*** Begin section ***

-- ==== Sys2Proof/Tests/Slice0.lean ====
section
/-!
SUPPORT. The model's own tests. The expected values are the spec's: 95_test_vectors.md (parts A, B, C) and the worked
examples of the operation rules. At the end a witness for the hypotheses of each statement that has any.
-/

namespace Sys2Proof.Tests

open Sys2Proof.Machine

/-! ### What a test looks at -/

/-- A small state: an accumulator and some bytes of the frame buffer. -/
def unit (crc : Byte) (cells : List (Nat × Byte)) : State :=
  { State.reset with crc := crc, fb := cells.foldl (fun m c => m.write c.1 c.2) [] }

/-- The state after one operation; `s` where it does not go on. -/
def after (i : Instr) (s : State) : State := stateAfter s (exec i s)

/-- The outcome of one operation. -/
def answer (i : Instr) (s : State) : OpOutcome := (after i s).lastOutcome

/-- A byte of the frame buffer after one operation. -/
def byteAfter (i : Instr) (s : State) (off : Nat) : Byte := (after i s).fb.read off

/-- The state after one step that issues a command word. -/
def afterWord (w : Nat) (s : State) : State := stateAfter s (step (s.withFetchWord 32 w))

/-! ### WellFormed refuses an ill-formed term for each check -/

theorem test_wf_offset : (Instr.fbRd 64).wf = false := by decide
theorem test_wf_width : (Instr.bfGet 5 16 0).wf = false := by decide
theorem test_wf_shift : (Instr.bfPut 5 1 8 0).wf = false := by decide
theorem test_wf_bounds : (Instr.bfPut 63 15 7 0xFF).wf = true := by decide
theorem test_wf_offset_each :
    [Instr.curGet 64, .curPut 64 0, .fbWr 64 0, .bfGet 64 0 0, .bfPut 64 0 0 0, .bfMark 64 true, .le16Get 64,
      .le16Put 64 0].all (fun i => !i.wf) = true := by decide

/-! ### Decoding: words written out from R63 to R70 -/

theorem test_decode_crcInit : decode 0b0001_0000_0000_0000_0000_0000_0000_0000 = .ok .crcInit := by decide
theorem test_decode_crcFeed : decode 0b0010_0000_0000_0000_0000_0000_0100_1100 = .ok (.crcFeed 0x4C) := by decide
theorem test_decode_crcRead : decode 0b0011_0000_0000_0000_0000_0000_0000_0000 = .ok .crcRead := by decide
theorem test_decode_pecCheck : decode 0b0100_0000_0000_0000_0000_0000_1011_0010 = .ok (.pecCheck 0xB2) := by decide
theorem test_decode_curGet : decode 0b0101_010100_000000_0000_0000_0000_0000 = .ok (.curGet 20) := by decide
theorem test_decode_curPut : decode 0b0110_010100_000000_0000_0000_0110_0100 = .ok (.curPut 20 100) := by decide
theorem test_decode_fbClr : decode 0b1000_0000_0000_0000_0000_0000_0000_0000 = .ok .fbClr := by decide
theorem test_decode_fbWr : decode 0b1001_000101_000000_0000_0000_0111_0100 = .ok (.fbWr 5 0x74) := by decide
theorem test_decode_fbRd : decode 0b1010_000101_000000_0000_0000_0000_0000 = .ok (.fbRd 5) := by decide
theorem test_decode_bfGet : decode 0b1011_000101_000000_0_010_0011_0000_0000 = .ok (.bfGet 5 3 2) := by decide
theorem test_decode_bfPut : decode 0b1100_000111_000000_0_100_0001_0000_0001 = .ok (.bfPut 7 1 4 1) := by decide
theorem test_decode_bfMark : decode 0b1101_000111_000000_0000_0000_0000_0001 = .ok (.bfMark 7 true) := by decide
theorem test_decode_le16Get : decode 0b1110_001011_000000_0000_0000_0000_0000 = .ok (.le16Get 11) := by decide
theorem test_decode_le16Put : decode 0b1111_001010_000000_0001_0010_0011_0100 = .ok (.le16Put 10 0x1234) := by decide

*** End section ***

> TASK REQUIREMENTS:
Only the lines from the one containing "[Instr.curGet 64, .curPut" through the end of the material should be reproduced, exactly, with both ends included.

> RESPONSE TO THE TASK:
    [Instr.curGet 64, .curPut 64 0, .fbWr 64 0, .bfGet 64 0 0, .bfPut 64 0 0 0, .bfMark 64 true, .le16Get 64,
      .le16Put 64 0].all (fun i => !i.wf) = true := by decide

/-! ### Decoding: words written out from R63 to R70 -/

theorem test_decode_crcInit : decode 0b0001_0000_0000_0000_0000_0000_0000_0000 = .ok .crcInit := by decide
theorem test_decode_crcFeed : decode 0b0010_0000_0000_0000_0000_0000_0100_1100 = .ok (.crcFeed 0x4C) := by decide
theorem test_decode_crcRead : decode 0b0011_0000_0000_0000_0000_0000_0000_0000 = .ok .crcRead := by decide
theorem test_decode_pecCheck : decode 0b0100_0000_0000_0000_0000_0000_1011_0010 = .ok (.pecCheck 0xB2) := by decide
theorem test_decode_curGet : decode 0b0101_010100_000000_0000_0000_0000_0000 = .ok (.curGet 20) := by decide
theorem test_decode_curPut : decode 0b0110_010100_000000_0000_0000_0110_0100 = .ok (.curPut 20 100) := by decide
theorem test_decode_fbClr : decode 0b1000_0000_0000_0000_0000_0000_0000_0000 = .ok .fbClr := by decide
theorem test_decode_fbWr : decode 0b1001_000101_000000_0000_0000_0111_0100 = .ok (.fbWr 5 0x74) := by decide
theorem test_decode_fbRd : decode 0b1010_000101_000000_0000_0000_0000_0000 = .ok (.fbRd 5) := by decide
theorem test_decode_bfGet : decode 0b1011_000101_000000_0_010_0011_0000_0000 = .ok (.bfGet 5 3 2) := by decide
theorem test_decode_bfPut : decode 0b1100_000111_000000_0_100_0001_0000_0001 = .ok (.bfPut 7 1 4 1) := by decide
theorem test_decode_bfMark : decode 0b1101_000111_000000_0000_0000_0000_0001 = .ok (.bfMark 7 true) := by decide
theorem test_decode_le16Get : decode 0b1110_001011_000000_0000_0000_0000_0000 = .ok (.le16Get 11) := by decide
theorem test_decode_le16Put : decode 0b1111_001010_000000_0001_0010_0011_0100 = .ok (.le16Put 10 0x1234) := by decide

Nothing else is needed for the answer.